[Source records]
[Start of Attachment]
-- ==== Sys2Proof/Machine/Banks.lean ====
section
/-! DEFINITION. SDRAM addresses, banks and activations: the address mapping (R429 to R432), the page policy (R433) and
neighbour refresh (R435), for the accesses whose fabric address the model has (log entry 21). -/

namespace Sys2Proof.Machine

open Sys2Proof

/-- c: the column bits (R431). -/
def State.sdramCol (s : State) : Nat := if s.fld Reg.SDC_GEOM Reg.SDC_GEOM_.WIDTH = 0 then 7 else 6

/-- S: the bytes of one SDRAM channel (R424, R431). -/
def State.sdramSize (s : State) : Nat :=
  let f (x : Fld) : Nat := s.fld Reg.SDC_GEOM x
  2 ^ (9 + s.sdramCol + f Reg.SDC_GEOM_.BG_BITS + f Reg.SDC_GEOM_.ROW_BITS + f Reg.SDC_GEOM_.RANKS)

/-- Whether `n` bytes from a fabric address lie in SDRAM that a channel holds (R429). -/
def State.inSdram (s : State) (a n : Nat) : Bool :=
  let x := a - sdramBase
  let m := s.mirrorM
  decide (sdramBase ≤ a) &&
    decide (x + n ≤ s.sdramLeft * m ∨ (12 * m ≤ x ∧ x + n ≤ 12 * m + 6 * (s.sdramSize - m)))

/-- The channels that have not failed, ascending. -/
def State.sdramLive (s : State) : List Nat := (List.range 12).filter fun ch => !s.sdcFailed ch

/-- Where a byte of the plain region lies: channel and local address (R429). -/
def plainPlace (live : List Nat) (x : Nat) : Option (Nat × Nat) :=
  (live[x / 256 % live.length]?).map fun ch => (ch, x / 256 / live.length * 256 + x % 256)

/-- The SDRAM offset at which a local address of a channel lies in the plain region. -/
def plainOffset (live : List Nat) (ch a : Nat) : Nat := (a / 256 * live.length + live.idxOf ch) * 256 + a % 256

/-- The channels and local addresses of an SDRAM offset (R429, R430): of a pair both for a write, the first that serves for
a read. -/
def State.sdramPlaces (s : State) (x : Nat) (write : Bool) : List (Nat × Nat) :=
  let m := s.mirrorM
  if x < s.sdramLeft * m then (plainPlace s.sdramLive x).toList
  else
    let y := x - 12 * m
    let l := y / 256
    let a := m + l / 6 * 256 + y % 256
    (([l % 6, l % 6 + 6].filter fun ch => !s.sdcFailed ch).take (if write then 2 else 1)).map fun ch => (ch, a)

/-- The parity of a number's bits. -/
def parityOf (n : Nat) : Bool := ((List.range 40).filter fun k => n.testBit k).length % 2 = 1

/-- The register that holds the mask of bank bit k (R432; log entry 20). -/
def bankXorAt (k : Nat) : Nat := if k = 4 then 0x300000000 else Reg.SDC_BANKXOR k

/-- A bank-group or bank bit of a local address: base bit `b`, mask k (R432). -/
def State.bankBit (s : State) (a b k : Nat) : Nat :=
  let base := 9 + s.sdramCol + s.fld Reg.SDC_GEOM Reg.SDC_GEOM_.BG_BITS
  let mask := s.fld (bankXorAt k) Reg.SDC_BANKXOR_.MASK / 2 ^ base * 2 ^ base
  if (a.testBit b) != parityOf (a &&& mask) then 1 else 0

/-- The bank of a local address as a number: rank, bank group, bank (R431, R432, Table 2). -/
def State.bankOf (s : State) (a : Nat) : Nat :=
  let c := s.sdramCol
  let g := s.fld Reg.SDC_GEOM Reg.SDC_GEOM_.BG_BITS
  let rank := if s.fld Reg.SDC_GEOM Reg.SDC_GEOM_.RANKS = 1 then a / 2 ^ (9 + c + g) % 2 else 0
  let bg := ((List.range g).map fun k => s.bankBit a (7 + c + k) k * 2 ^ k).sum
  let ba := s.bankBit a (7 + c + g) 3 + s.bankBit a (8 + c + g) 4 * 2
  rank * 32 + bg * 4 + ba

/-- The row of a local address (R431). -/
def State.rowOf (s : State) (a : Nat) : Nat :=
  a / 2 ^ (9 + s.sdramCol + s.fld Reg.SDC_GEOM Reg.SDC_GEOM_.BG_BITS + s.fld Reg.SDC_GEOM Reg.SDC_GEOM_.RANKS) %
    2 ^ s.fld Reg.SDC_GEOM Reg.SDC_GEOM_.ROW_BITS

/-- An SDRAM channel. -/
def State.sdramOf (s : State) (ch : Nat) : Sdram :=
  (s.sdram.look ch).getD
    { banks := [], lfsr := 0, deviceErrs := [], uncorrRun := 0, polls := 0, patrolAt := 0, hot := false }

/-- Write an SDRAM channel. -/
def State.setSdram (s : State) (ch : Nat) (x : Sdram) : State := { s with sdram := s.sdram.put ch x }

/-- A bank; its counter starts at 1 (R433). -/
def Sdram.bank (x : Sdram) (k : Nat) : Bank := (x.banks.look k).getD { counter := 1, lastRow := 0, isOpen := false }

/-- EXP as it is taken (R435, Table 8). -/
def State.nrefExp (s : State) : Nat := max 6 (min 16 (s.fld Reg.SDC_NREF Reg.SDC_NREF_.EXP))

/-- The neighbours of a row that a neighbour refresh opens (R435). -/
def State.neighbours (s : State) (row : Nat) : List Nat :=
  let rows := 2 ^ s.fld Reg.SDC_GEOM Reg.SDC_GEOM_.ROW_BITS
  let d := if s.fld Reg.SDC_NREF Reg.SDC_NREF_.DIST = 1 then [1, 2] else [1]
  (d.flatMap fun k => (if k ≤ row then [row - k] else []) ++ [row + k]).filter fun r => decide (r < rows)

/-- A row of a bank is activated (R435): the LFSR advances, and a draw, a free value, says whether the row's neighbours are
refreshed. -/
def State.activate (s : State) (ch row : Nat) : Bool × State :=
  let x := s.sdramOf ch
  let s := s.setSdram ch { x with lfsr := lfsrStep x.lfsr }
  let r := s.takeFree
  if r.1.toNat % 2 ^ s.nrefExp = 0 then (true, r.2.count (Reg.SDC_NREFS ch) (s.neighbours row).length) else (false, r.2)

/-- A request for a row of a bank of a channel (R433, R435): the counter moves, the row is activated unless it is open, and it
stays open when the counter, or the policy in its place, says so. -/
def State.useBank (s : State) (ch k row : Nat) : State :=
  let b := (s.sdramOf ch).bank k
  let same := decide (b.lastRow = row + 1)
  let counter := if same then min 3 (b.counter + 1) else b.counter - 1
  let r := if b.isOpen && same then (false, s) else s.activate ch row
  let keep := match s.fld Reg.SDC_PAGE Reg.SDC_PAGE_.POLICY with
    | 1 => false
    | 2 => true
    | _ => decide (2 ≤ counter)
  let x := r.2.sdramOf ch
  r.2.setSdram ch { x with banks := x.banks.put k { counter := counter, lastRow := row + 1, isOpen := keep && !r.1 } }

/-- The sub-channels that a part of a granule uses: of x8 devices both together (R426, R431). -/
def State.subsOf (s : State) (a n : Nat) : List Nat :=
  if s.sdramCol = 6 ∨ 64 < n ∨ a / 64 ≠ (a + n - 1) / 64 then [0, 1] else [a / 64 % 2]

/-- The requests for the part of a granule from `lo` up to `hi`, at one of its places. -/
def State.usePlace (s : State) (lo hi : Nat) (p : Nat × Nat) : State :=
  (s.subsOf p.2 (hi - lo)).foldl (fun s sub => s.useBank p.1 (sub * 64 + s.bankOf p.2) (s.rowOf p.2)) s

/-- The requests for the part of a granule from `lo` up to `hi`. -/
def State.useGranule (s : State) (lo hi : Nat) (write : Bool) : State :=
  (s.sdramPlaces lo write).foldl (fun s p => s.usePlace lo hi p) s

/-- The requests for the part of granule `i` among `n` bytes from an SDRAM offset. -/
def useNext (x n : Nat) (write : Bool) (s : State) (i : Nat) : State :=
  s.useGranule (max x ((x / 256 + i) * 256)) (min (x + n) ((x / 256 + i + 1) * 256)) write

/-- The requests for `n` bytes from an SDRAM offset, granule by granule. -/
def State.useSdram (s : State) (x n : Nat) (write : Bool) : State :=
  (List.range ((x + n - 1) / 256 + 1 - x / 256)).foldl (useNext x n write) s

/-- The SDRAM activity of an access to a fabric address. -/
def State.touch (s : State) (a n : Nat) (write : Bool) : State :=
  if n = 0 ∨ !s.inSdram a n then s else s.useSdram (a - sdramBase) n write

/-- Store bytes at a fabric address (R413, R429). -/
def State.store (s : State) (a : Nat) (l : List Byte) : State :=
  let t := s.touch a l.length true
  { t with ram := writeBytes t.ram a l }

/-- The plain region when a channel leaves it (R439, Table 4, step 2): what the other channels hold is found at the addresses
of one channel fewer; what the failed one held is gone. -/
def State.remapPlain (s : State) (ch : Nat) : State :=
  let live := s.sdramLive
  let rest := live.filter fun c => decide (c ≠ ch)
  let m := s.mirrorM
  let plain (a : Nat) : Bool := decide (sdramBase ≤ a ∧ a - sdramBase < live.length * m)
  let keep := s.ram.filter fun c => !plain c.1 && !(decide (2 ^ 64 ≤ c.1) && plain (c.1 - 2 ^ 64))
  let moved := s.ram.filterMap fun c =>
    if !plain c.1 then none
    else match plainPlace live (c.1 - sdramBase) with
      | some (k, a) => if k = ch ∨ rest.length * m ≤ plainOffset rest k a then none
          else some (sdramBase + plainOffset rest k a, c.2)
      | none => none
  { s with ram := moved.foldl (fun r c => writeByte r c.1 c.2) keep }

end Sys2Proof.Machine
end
[End of Attachment]
[Start of Attachment]
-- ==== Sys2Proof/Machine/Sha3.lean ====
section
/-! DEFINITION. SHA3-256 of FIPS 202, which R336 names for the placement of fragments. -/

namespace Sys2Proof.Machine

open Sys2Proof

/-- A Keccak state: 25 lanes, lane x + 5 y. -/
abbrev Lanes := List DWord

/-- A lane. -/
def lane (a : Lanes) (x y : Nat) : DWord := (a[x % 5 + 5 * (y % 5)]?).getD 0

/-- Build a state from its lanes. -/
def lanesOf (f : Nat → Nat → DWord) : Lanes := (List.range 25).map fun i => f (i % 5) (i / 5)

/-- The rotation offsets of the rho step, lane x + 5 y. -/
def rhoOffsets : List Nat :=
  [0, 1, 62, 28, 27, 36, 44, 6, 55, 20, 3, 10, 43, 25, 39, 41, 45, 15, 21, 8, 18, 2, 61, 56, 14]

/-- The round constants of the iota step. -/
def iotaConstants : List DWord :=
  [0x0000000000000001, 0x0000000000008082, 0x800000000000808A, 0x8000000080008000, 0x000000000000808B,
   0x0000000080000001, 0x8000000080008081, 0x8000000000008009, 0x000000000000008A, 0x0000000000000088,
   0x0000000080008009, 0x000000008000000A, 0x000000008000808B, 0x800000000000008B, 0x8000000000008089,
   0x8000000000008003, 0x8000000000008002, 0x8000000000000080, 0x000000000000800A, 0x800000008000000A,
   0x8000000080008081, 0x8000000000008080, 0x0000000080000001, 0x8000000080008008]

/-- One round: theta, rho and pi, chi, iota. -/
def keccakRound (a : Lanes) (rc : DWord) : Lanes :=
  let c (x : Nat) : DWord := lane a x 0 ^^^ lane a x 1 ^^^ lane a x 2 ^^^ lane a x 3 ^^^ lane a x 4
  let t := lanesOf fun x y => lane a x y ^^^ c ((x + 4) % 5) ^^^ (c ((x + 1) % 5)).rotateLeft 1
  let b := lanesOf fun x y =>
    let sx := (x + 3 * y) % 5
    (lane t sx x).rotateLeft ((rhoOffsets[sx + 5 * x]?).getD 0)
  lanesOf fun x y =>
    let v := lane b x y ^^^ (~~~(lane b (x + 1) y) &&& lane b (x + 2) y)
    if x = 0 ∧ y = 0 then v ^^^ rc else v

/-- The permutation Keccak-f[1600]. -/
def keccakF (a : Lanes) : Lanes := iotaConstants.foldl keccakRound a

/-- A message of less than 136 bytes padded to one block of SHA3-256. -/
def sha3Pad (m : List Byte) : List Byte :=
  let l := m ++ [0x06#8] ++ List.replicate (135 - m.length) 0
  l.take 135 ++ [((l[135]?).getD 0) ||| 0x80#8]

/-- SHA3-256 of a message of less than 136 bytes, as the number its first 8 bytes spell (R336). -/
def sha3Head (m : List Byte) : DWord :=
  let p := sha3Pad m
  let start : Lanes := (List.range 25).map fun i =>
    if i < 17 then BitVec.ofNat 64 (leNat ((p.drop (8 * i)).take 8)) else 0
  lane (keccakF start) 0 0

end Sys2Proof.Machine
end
[End of Attachment]
[Start of Attachment]
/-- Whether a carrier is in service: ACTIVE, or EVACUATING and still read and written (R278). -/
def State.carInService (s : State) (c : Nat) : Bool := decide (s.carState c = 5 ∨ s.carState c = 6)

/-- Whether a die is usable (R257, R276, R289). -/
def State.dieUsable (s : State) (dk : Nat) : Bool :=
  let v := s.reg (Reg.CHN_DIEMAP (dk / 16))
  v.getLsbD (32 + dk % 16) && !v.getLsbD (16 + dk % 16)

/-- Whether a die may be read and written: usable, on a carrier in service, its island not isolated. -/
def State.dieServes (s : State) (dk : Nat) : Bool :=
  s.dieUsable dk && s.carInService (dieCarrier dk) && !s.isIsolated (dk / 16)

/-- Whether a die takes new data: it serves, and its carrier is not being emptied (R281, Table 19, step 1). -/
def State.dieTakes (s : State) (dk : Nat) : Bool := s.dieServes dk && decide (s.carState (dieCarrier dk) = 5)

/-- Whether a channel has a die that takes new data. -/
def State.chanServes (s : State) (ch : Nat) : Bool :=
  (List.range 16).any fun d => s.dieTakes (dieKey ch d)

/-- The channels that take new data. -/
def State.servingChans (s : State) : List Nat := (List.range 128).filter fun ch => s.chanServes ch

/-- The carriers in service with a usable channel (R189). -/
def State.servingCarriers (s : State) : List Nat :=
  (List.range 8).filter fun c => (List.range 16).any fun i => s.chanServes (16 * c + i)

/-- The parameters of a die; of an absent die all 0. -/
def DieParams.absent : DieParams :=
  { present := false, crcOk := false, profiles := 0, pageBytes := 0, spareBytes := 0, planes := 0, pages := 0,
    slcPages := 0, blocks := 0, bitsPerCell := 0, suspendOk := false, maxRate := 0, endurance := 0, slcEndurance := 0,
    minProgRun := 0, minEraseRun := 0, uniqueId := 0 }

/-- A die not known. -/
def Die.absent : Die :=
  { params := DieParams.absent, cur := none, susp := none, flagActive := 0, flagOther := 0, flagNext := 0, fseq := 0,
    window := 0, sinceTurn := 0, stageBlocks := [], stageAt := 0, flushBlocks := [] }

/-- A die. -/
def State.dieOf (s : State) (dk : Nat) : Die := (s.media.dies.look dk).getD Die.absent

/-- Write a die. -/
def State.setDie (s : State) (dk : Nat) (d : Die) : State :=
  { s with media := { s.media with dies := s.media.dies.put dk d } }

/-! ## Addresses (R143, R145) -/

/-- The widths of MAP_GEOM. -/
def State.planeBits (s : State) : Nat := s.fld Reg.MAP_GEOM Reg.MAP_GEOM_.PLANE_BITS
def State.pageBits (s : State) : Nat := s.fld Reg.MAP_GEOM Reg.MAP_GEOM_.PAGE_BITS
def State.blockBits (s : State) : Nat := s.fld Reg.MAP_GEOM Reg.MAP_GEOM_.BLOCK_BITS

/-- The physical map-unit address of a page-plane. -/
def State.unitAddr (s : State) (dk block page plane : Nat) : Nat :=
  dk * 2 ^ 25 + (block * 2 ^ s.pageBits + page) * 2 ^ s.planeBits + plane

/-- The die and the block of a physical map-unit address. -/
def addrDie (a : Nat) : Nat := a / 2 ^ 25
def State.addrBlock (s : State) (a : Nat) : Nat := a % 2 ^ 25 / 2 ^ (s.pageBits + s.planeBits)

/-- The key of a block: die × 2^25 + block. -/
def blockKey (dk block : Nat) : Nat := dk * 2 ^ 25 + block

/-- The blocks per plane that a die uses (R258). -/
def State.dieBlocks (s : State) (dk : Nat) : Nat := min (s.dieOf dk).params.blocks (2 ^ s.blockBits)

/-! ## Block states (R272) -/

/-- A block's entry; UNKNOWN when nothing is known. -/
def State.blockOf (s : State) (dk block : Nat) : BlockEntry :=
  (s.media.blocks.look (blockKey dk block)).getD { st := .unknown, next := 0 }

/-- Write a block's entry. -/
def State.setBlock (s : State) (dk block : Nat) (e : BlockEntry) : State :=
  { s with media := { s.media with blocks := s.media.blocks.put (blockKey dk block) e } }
[End of Attachment]
**Problem to work on**.
Some of the data mentions "physical". Copy every line where it does.

**Solution**.
/-- The physical map-unit address of a page-plane. -/
/-- The die and the block of a physical map-unit address. -/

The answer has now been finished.